Tokenization: The Layer Everyone Forgets
Before any model processes text, that text is converted into tokens. Tokenization defines the model's atomic units of meaning and has far-reaching consequences.
Most modern LLMs use subword tokenization schemes such as:
- Byte Pair Encoding (BPE)
- WordPiece
- SentencePiece
These methods balance vocabulary size against sequence length. They enable open-vocabulary modeling but introduce artifacts. Token boundaries do not always align with semantic boundaries. Languages with rich morphology or non-Latin scripts behave differently under the same tokenizer.
Tokenization affects:
- Multilingual performance
- Prompt sensitivity
- Inference cost
- Error modes in reasoning tasks
Important: Despite this, tokenization is often treated as a preprocessing detail rather than a core design decision. That is a mistake.
Why Depth Matters More Than You Think
Transformers stack multiple attention and feedforward layers. Early layers tend to capture syntactic patterns. Middle layers encode semantic relationships. Deeper layers integrate task-specific abstractions.
This layered structure enables compositional behavior without explicit symbolic rules. It also explains why shallow models plateau quickly, while deeper models exhibit qualitatively different capabilities.

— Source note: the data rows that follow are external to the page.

-- ==== Sys2Proof/Machine/Alu.lean ====
section
/-!
DEFINITION. The arithmetic of 42_arithmetic_logic.md: the binary and the decimal adder (R183), the
comparison (R187), and the one-operand operations of the read-modify-write instructions with the
flags they set (R191, R192, R197 to R202).
-/

namespace Sys2Proof.Machine

/-- What the adder answers: the result, the carry out and the overflow (R183). -/
structure AddResult where
  r : Word
  carry : Bool
  v : Bool
deriving DecidableEq, Repr

/-- The complement of a value at a width (R182). -/
def complement (w : Width) (m : Word) : Word := trunc w (~~~m)

/-- Signed overflow: operands of equal sign and a result of the other sign (R183, U2). -/
def overflow (w : Width) (a m r : Word) : Bool :=
  topBit w a == topBit w m && topBit w r != topBit w a

/-- Binary addition with carry, computed exactly and then narrowed (R183). -/
def addBinary (w : Width) (a m : Word) (cin : Bool) : AddResult :=
  let s := a.toNat + m.toNat + cin.toNat
  let r := trunc w (BitVec.ofNat 16 s)
  { r := r, carry := decide (2 ^ widthBits w ≤ s), v := overflow w a m r }

/-- One decimal digit of a sum `t` of two digits and a carry: the digit and the carry out (R183). -/
def decimalDigit (sub : Bool) (t : Nat) : Nat × Bool :=
  if sub then (if t ≤ 15 then (t + 10) % 16 else t % 16, decide (15 < t))
  else let t' := if 9 < t then t + 6 else t
    (t' % 16, decide (15 < t'))

/-- The digits of a decimal sum from the least significant on, and the carry out (R183). -/
def decimalDigits (sub : Bool) : Nat → Nat → Nat → Bool → Nat × Bool
  | 0, _, _, c => (0, c)
  | k + 1, a, m, c =>
    let digit := decimalDigit sub (a % 16 + m % 16 + c.toNat)
    let rest := decimalDigits sub k (a / 16) (m / 16) digit.2
    (digit.1 + 16 * rest.1, rest.2)

/-- The number of 4-bit digits of a width. -/
def widthDigits (w : Width) : Nat := widthBits w / 4

/-- The unadjusted sum of the top digits, from which V is taken in decimal mode (R183). -/
def decimalTop (sub : Bool) (w : Width) (a m : Nat) (cin : Bool) : Nat :=
  let k := widthDigits w - 1
  a / 16 ^ k % 16 + m / 16 ^ k % 16 + (decimalDigits sub k a m cin).2.toNat

/-- The decimal adder of R183, the default of DECIMAL_ALU (U1). For a subtraction `m` is already the
complement. -/
def addDecimal (sub : Bool) (w : Width) (a m : Word) (cin : Bool) : AddResult :=
  let sum := decimalDigits sub (widthDigits w) a.toNat m.toNat cin
  { r := BitVec.ofNat 16 sum.1
    carry := sum.2
    v := topBit w a == topBit w m && (decimalTop sub w a.toNat m.toNat cin).testBit 3 != topBit w a }

/-- Every one of the `k` low digits is 0 to 9. -/
def validBcd : Nat → Nat → Bool
  | 0, _ => true
  | k + 1, a => decide (a % 16 ≤ 9) && validBcd k (a / 16)

/-- The value of `k` packed BCD digits. -/
def bcdValue : Nat → Nat → Nat
  | 0, _ => 0
  | k + 1, a => a % 16 + 10 * bcdValue k (a / 16)

/-- Decimal arithmetic where DECIMAL_ALU is not the adopted algorithm (U1): for valid BCD the result
and the carry of any correct BCD adder and a free V, for other operands free values throughout. -/
def addDecimalFree (sub : Bool) (w : Width) (a m : Word) (cin : Bool) : AddResult :=
  let free := Config.decimalFree a m cin (w == .w16) sub
  let k := widthDigits w
  let m0 := if sub then complement w m else m
  if validBcd k a.toNat && validBcd k m0.toNat then
    { addDecimal sub w a m cin with v := free.2.2 }
  else { r := trunc w free.1, carry := free.2.1, v := free.2.2 }

/-- `AddWithCarry(a, m, cin, w, sub)` (R183), binary or decimal by P.D. -/
def addWithCarry (alu : DecimalAlu) (dec sub : Bool) (w : Width) (a m : Word) (cin : Bool) : AddResult :=
  if dec then
    match alu with
    | .adopted => addDecimal sub w a m cin
    | .unspecified => addDecimalFree sub w a m cin
  else addBinary w a m cin

/-- The flags ADC and SBC set from the adder's answer (R181 to R183). -/
def addFlags (w : Width) (res : AddResult) (p : Byte) : Byte :=
  putFlag (putFlag (setNZ w res.r p) .v res.v) .c res.carry

/-- The flags of a comparison of a register with memory (R187 to R189): N and Z from the difference,
C from unsigned `reg ≥ m`. -/
def compareFlags (w : Width) (reg m : Word) (p : Byte) : Byte :=
  putFlag (setNZ w (trunc w (reg - m)) p) .c (decide (m.toNat ≤ reg.toNat))

/-- A one-operand operation: from the width, the old operand and P to the new operand and P. -/
abbrev UnaryOp := Width → Word → Byte → Word × Byte

/-- INC (R191): the operand plus 1 modulo 2^w. -/
def incOp : UnaryOp := fun w old p => let r := trunc w (old + 1); (r, setNZ w r p)

/-- DEC (R192): the operand minus 1 modulo 2^w. -/
def decOp : UnaryOp := fun w old p => let r := trunc w (old - 1); (r, setNZ w r p)

/-- ASL (R197): one bit left, 0 into bit 0, the top bit into C. -/
def aslOp : UnaryOp := fun w old p =>
  let r := trunc w (old <<< 1)
  (r, putFlag (setNZ w r p) .c (topBit w old))

/-- LSR (R198): one bit right, 0 into the top bit, bit 0 into C. -/
def lsrOp : UnaryOp := fun w old p =>
  let r := trunc w old >>> 1
  (r, putFlag (setNZ w r p) .c (old.getLsbD 0))

/-- ROL (R199): one bit left, the old C into bit 0, the top bit into C. -/
def rolOp : UnaryOp := fun w old p =>
  let r := trunc w (old <<< 1) ||| BitVec.ofNat 16 (getFlag p .c).toNat
  (r, putFlag (setNZ w r p) .c (topBit w old))

/-- ROR (R200): one bit right, the old C into the top bit, bit 0 into C. -/
def rorOp : UnaryOp := fun w old p =>
  let r := (trunc w old >>> 1) ||| (BitVec.ofNat 16 (getFlag p .c).toNat <<< (widthBits w - 1))
  (r, putFlag (setNZ w r p) .c (old.getLsbD 0))

/-- TSB (R201): the accumulator's bits set; Z from the AND with the operand before. -/
def tsbOp (acc : Word) : UnaryOp := fun w old p =>
  (trunc w (old ||| acc), putFlag p .z (trunc w (acc &&& old) == 0))

/-- TRB (R202): the accumulator's bits cleared; Z from the AND with the operand before. -/
def trbOp (acc : Word) : UnaryOp := fun w old p =>
  (trunc w (old &&& ~~~acc), putFlag p .z (trunc w (acc &&& old) == 0))

end Sys2Proof.Machine
end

Depth is not just capacity. It is representational hierarchy.
Setting Expectations for the Rest of the Series
At this stage, it is important to be clear about what large language models are and are not.
They are not databases. They do not "store facts" in a retrievable way. They are statistical systems that compress patterns from data into parameter space. Their strengths and weaknesses follow directly from that reality.
- Part 1 establishes architectural fundamentals.
- Part 2 will examine scaling laws, optimization, and why size changes behavior.
- Part 3 will move beyond models into systems: retrieval, deployment, and distributed inference.
- Part 4 will confront alignment, safety, emergent capabilities, and hard limits.
Each part builds on the last. Skipping foundations leads to incorrect conclusions later.
Part 1 Glossary
Foundations and Core Architecture
Language Model
A probabilistic model that predicts the next token in a sequence based on prior tokens.
Token
The basic unit processed by an LLM. Tokens are usually subwords or character sequences produced by a
tokenizer, not full words.
Tokenization
The process of converting raw text into tokens. Common approaches include BPE, WordPiece, and SentencePiece.
Recurrent Neural Network (RNN)
A neural network architecture that processes sequences one element at a time while maintaining a hidden state.
LSTM / GRU
RNN variants that use gating mechanisms to preserve information over longer sequences and reduce vanishing
gradients.
Parallelization
The ability to process multiple inputs simultaneously. Transformers enable parallelization across tokens,
unlike RNNs.
Transformer
A neural architecture based on self-attention that processes entire sequences in parallel.
Self-Attention
A mechanism where each token attends to all other tokens in a sequence to build contextual representations.
Query / Key / Value (QKV)
Linear projections of token embeddings used to compute attention weights and contextualized outputs.
Attention Matrix
An intermediate structure representing how strongly each token attends to every other token.
Quadratic Complexity (O(n²))
Describes how attention compute and memory scale with sequence length.
Positional Encoding
A method for injecting token order information into Transformers.
Sinusoidal Positional Encoding
Fixed mathematical functions used to represent position information.
Rotary Position Embedding (RoPE)
A relative positional encoding method that rotates embeddings based on position.